The traditional jewellery of Sri Lanka represents ornate and stylised work, chiefly in gold and silver. The gold and silver artisans are organised in caste-based artisanal 'guilds', and represent a family tradition that has thrived on the patronage of royalty and the wealthy. Foreign occupation of Sri Lanka and the decline of royal rule did affect jewellery-making, which was a highly traditional skill, closely related to royal patronage. However, the tradition survived and continues, owing to the combination of adornment, wealth, and investment that gold and silver jewellery represent in Sri Lanka. The beneficial effects that certain metals and gems are supposed to confer on the wearer has also been important in the continuity of the tradition of crafting jewellery.

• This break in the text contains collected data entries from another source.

-- ==== Sys2Proof/Laws/Map.lean ====
section
/-!
SUPPORT. Laws of finite maps, of list elements by number, and of byte memories.
-/

namespace Sys2Proof.Machine

/-! ## Finite maps -/

@[simp] theorem FMap.get_nil {α : Type} (k : Nat) : FMap.get ([] : FMap α) k = none := rfl

theorem FMap.get_cons {α : Type} (j : Nat) (v : α) (m : FMap α) (k : Nat) :
    FMap.get ((j, v) :: m) k = if j = k then some v else FMap.get m k := rfl

@[simp] theorem FMap.get_set_same {α : Type} (m : FMap α) (k : Nat) (v : α) : FMap.get (FMap.set m k v) k = some v := by
  induction m with
  | nil => simp [FMap.set, FMap.get]
  | cons p t ih =>
    obtain ⟨j, w⟩ := p
    unfold FMap.set
    split
    · simp [FMap.get]
    · split
      · simp [FMap.get]
      · simp [FMap.get, *]

theorem FMap.get_set_ne {α : Type} (m : FMap α) {k j : Nat} (v : α) (h : j ≠ k) : FMap.get (FMap.set m k v) j = FMap.get m j := by
  induction m with
  | nil => simp [FMap.set, FMap.get, Ne.symm h]
  | cons p t ih =>
    obtain ⟨i, w⟩ := p
    unfold FMap.set
    split
    · subst_vars; simp [FMap.get, Ne.symm h]
    · split
      · simp [FMap.get, Ne.symm h]
      · simp [FMap.get, ih]

theorem FMap.get_set {α : Type} (m : FMap α) (k j : Nat) (v : α) :
    FMap.get (FMap.set m k v) j = if j = k then some v else FMap.get m j := by
  by_cases h : j = k
  · subst h; simp
  · simp [h, FMap.get_set_ne m v h]

theorem FMap.get_modify {α : Type} (m : FMap α) (k j : Nat) (f : α → α) :
    FMap.get (FMap.modify m k f) j = if j = k then (FMap.get m k).map f else FMap.get m j := by
  induction m with
  | nil => simp [FMap.modify, FMap.get]
  | cons p t ih =>
    obtain ⟨i, w⟩ := p
    simp only [FMap.modify, List.map_cons] at ih ⊢
    by_cases hi : i = k
    · subst hi
      by_cases hj : j = i
      · subst hj; simp [FMap.get]
      · have hij : ¬ i = j := fun e => hj e.symm
        simp [FMap.get, hij, hj, ih]
    · by_cases hj : j = k
      · subst hj; simp [FMap.get, hi, ih]
      · simp only [hi, if_false, FMap.get]
        by_cases hij : i = j <;> simp [hij, ih, hj]

@[simp] theorem FMap.get_modify_same {α : Type} (m : FMap α) (k : Nat) (f : α → α) :
    FMap.get (FMap.modify m k f) k = (FMap.get m k).map f := by simp [FMap.get_modify]

theorem FMap.get_modify_ne {α : Type} (m : FMap α) {k j : Nat} (f : α → α) (h : j ≠ k) :
    FMap.get (FMap.modify m k f) j = FMap.get m j := by simp [FMap.get_modify, h]

theorem FMap.modify_id {α : Type} (m : FMap α) (k : Nat) : FMap.modify m k (fun t => t) = m := by
  simp [FMap.modify]

theorem FMap.modify_modify {α : Type} (m : FMap α) (k : Nat) (f g : α → α) :
    FMap.modify (FMap.modify m k f) k g = FMap.modify m k fun t => g (f t) := by
  unfold FMap.modify
  rw [List.map_map]
  apply List.map_congr_left
  intro p _
  by_cases h : p.1 = k <;> simp [h]

theorem FMap.get_map {α β : Type} (m : FMap α) (k : Nat) (g : Nat → α → β) :
    FMap.get (m.map fun p => (p.1, g p.1 p.2)) k = (FMap.get m k).map (g k) := by
  induction m with
  | nil => simp [FMap.get]
  | cons p t ih =>
    obtain ⟨i, w⟩ := p
    by_cases h : i = k
    · subst h; simp [FMap.get]
    · simp [FMap.get, h, ih]

theorem FMap.get_erase {α : Type} (m : FMap α) (k j : Nat) :
    FMap.get (FMap.erase m k) j = if j = k then none else FMap.get m j := by
  induction m with
  | nil => simp [FMap.erase, FMap.get]
  | cons p t ih =>
    obtain ⟨i, w⟩ := p
    simp only [FMap.erase] at ih ⊢
    by_cases hi : i = k
    · subst hi
      simp only [List.filter_cons, bne_self_eq_false, Bool.false_eq_true, if_false, ih, FMap.get]
      by_cases hj : j = i
      · simp [hj]
      · have : ¬ i = j := fun e => hj e.symm
        simp [hj, this]
    · have hb : (i != k) = true := by simp [hi]
      simp only [List.filter_cons, hb, if_true, FMap.get, ih]
      by_cases hij : i = j
      · subst hij; simp [hi]
      · simp [hij]

theorem FMap.keys_modify {α : Type} (m : FMap α) (k : Nat) (f : α → α) : FMap.keys (FMap.modify m k f) = FMap.keys m := by
  induction m with
  | nil => rfl
  | cons p t ih =>
    simp only [FMap.keys, FMap.modify, List.map_cons] at ih ⊢
    rw [ih]
    by_cases h : p.1 = k <;> simp [h]

theorem FMap.keys_mapVals {α β : Type} (m : FMap α) (g : Nat × α → Nat × β) (h : ∀ p ∈ m, (g p).1 = p.1) :
    FMap.keys (m.map g) = FMap.keys m := by
  induction m with
  | nil => rfl
  | cons p t ih =>
    simp only [FMap.keys, List.map_cons, List.map_map] at ih ⊢
    rw [h p (by simp)]
    congr 1
    have := ih fun q hq => h q (by simp [hq])
    simpa using this

theorem FMap.mem_keys {α : Type} (m : FMap α) (k : Nat) : k ∈ FMap.keys m ↔ (FMap.get m k).isSome := by
  induction m with
  | nil => simp [FMap.keys, FMap.get]
  | cons p t ih =>
    obtain ⟨i, w⟩ := p
    simp only [FMap.keys, List.map_cons, List.mem_cons] at ih ⊢
    rw [ih]
    by_cases h : i = k
    · simp [FMap.get, h]
    · have : ¬ k = i := fun e => h e.symm
      simp [FMap.get, h, this]

theorem FMap.mem_of_get {α : Type} {m : FMap α} {k : Nat} {v : α} (h : FMap.get m k = some v) : (k, v) ∈ m := by
  induction m with
  | nil => simp [FMap.get] at h
  | cons p t ih =>
    obtain ⟨i, w⟩ := p
    by_cases hi : i = k
    · subst hi; simp [FMap.get] at h; simp [h]
    · simp [FMap.get, hi] at h; simp [ih h]

/-! ## Elements by number -/

@[simp] theorem nth_set_same {α : Type} (l : List α) (k : Nat) (v d : α) (h : k < l.length) : nth (setNth l k v) k d = v := by
  simp [nth, setNth, h]

theorem nth_set_ne {α : Type} (l : List α) {k j : Nat} (v d : α) (h : j ≠ k) : nth (setNth l k v) j d = nth l j d := by
  simp [nth, setNth, Ne.symm h]

theorem length_setNth {α : Type} (l : List α) (k : Nat) (v : α) : (setNth l k v).length = l.length := by simp [setNth]

/-! ## Byte memories -/

@[simp] theorem Bytes.read_write_same (m : Bytes) (a : Nat) (v : Byte) : Bytes.read (Bytes.write m a v) a = v := by
  by_cases h : v = unlistedByte
  · simp [Bytes.write, Bytes.read, FMap.get_erase, h]
  · simp [Bytes.write, Bytes.read, h]

theorem Bytes.read_write_ne (m : Bytes) {a b : Nat} (v : Byte) (h : b ≠ a) : Bytes.read (Bytes.write m a v) b = Bytes.read m b := by
  by_cases hv : v = unlistedByte
  · simp [Bytes.write, Bytes.read, FMap.get_erase, h, hv]
  · simp [Bytes.write, Bytes.read, FMap.get_set_ne _ _ h, hv]

theorem Bytes.read_writeN (m : Bytes) (a : Nat) (bs : List Byte) (b : Nat) :
    Bytes.read (Bytes.writeN m a bs) b = if a ≤ b ∧ b < a + bs.length then nth bs (b - a) 0 else Bytes.read m b := by
  induction bs generalizing m a with
  | nil => simp [Bytes.writeN]
  | cons v t ih =>
    rw [Bytes.writeN, ih]
    by_cases h1 : a + 1 ≤ b ∧ b < a + 1 + t.length
    · have h2 : a ≤ b ∧ b < a + (v :: t).length := by simp only [List.length_cons]; omega
      rw [if_pos h1, if_pos h2]
      obtain ⟨k, rfl⟩ : ∃ k, b = a + 1 + k := ⟨b - (a + 1), by omega⟩
      have e1 : a + 1 + k - (a + 1) = k := by omega
      have e2 : a + 1 + k - a = k + 1 := by omega
      simp [nth, e1, e2]
    · rw [if_neg h1]
      by_cases hab : b = a
      · subst hab; simp [nth]
      · rw [Bytes.read_write_ne _ _ hab, if_neg]
        simp only [List.length_cons]; omega

/-- A write leaves every byte outside it alone. -/
theorem Bytes.read_writeN_out (m : Bytes) (a : Nat) (bs : List Byte) (b : Nat) (h : b < a ∨ a + bs.length ≤ b) :
    Bytes.read (Bytes.writeN m a bs) b = Bytes.read m b := by
  rw [Bytes.read_writeN, if_neg]; omega

theorem Bytes.wfFrom_mono {lo lo' : Nat} (m : Bytes) (h : lo' ≤ lo) (w : Bytes.wfFrom lo m = true) : Bytes.wfFrom lo' m = true := by
  cases m with
  | nil => rfl
  | cons c t =>
    simp only [Bytes.wfFrom, Bool.and_eq_true, decide_eq_true_eq] at w ⊢
    exact ⟨⟨by omega, w.1.2⟩, w.2⟩

theorem Bytes.wfFrom_set {lo a : Nat} (m : Bytes) (v : Byte) (hv : v ≠ unlistedByte) (ha : lo ≤ a) (w : Bytes.wfFrom lo m = true) :
    Bytes.wfFrom lo (FMap.set m a v) = true := by
  induction m generalizing lo with
  | nil => simp [FMap.set, Bytes.wfFrom, ha, hv]
  | cons c t ih =>
    obtain ⟨j, u⟩ := c
    simp only [Bytes.wfFrom, Bool.and_eq_true, decide_eq_true_eq] at w
    unfold FMap.set
    split
    · subst_vars; simp [Bytes.wfFrom, ha, hv, w.2]
    · split
      · have := w.1.2
        simp only [Bytes.wfFrom, Bool.and_eq_true, decide_eq_true_eq]
        refine ⟨⟨ha, by simpa using hv⟩, ⟨by omega, w.1.2⟩, w.2⟩
      · simp only [Bytes.wfFrom, Bool.and_eq_true, decide_eq_true_eq]
        exact ⟨⟨w.1.1, w.1.2⟩, ih (by omega) w.2⟩

theorem Bytes.wfFrom_filter {lo : Nat} (m : Bytes) (p : Host.Cell → Bool) (w : Bytes.wfFrom lo m = true) :
    Bytes.wfFrom lo (m.filter p) = true := by
  induction m generalizing lo with
  | nil => rfl
  | cons c t ih =>
    obtain ⟨j, u⟩ := c
    simp only [Bytes.wfFrom, Bool.and_eq_true, decide_eq_true_eq] at w
    simp only [List.filter_cons]
    split
    · simp only [Bytes.wfFrom, Bool.and_eq_true, decide_eq_true_eq]
      exact ⟨w.1, ih w.2⟩
    · exact Bytes.wfFrom_mono _ (by omega) (ih w.2)

/-- Writing a byte keeps the canonical form. -/
theorem Bytes.wf_write (m : Bytes) (a : Nat) (v : Byte) (w : Bytes.wf m = true) : Bytes.wf (Bytes.write m a v) = true := by
  unfold Bytes.write
  split
  · exact Bytes.wfFrom_filter m _ w
  · next h => exact Bytes.wfFrom_set m v h (Nat.zero_le _) w

/-- Writing bytes keeps the canonical form. -/
theorem Bytes.wf_writeN (m : Bytes) (a : Nat) (bs : List Byte) (w : Bytes.wf m = true) : Bytes.wf (Bytes.writeN m a bs) = true := by
  induction bs generalizing m a with
  | nil => exact w
  | cons v t ih => exact ih _ _ (Bytes.wf_write m a v w)

/-- Clearing a range keeps the canonical form. -/
theorem Bytes.wf_clearRange (m : Bytes) (a n : Nat) (w : Bytes.wf m = true) : Bytes.wf (Bytes.clearRange m a n) = true :=
  Bytes.wfFrom_filter m _ w

@[simp] theorem length_leBytes (n v : Nat) : (leBytes n v).length = n := by simp [leBytes]

@[simp] theorem length_readN (m : Bytes) (a n : Nat) : (Bytes.readN m a n).length = n := by simp [Bytes.readN]

theorem leBytes_succ (n v : Nat) : leBytes (n + 1) v = BitVec.ofNat 8 v :: leBytes n (v / 256) := by
  simp only [leBytes, List.range_succ_eq_map, List.map_cons, List.map_map]
  refine congrArg₂ _ (by simp) (List.map_congr_left fun k _ => ?_)
  simp only [Function.comp]
  congr 1
  rw [Nat.div_div_eq_div_mul, show (2 : Nat) ^ (8 * (k + 1)) = 256 * 2 ^ (8 * k) by
    rw [show 8 * (k + 1) = 8 * k + 8 by ring, pow_add]; norm_num [Nat.mul_comm]]

/-- Bytes written little-endian read back as the number, below their range (R2). -/
theorem leNat_leBytes (n v : Nat) : leNat (leBytes n v) = v % 2 ^ (8 * n) := by
  induction n generalizing v with
  | zero => simp [leBytes, leNat, Nat.mod_one]
  | succ n ih =>
    rw [leBytes_succ, leNat, ih, BitVec.toNat_ofNat]
    rw [show 8 * (n + 1) = 8 + 8 * n by ring, pow_add, Nat.mod_mul]
    norm_num

end Sys2Proof.Machine
end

Although the craft is present in almost all parts of the country, yet Kandyan gold and silver jewellery is especially well-known. There is supposed to have been much engagement between Kandyan jewellery stylisation and that of south India, chiefly due to inter-marriage between Kandyan kings and south Indian women, and a steady stream of Indian goldsmiths to Sri Lanka. Aside from this, some European influence, chiefly in the context of imperial-colonial interaction is visible.
At the Sri Lanka National Design Centre a lot of innovations in designs are being done for jewellery especially with foreign collaboration. Due to the recent awareness about the importance of preservation of ecology, jewellery is being made with natural raw materials like wood, raffia, shells, leather, fibre, stone and even coconut shells.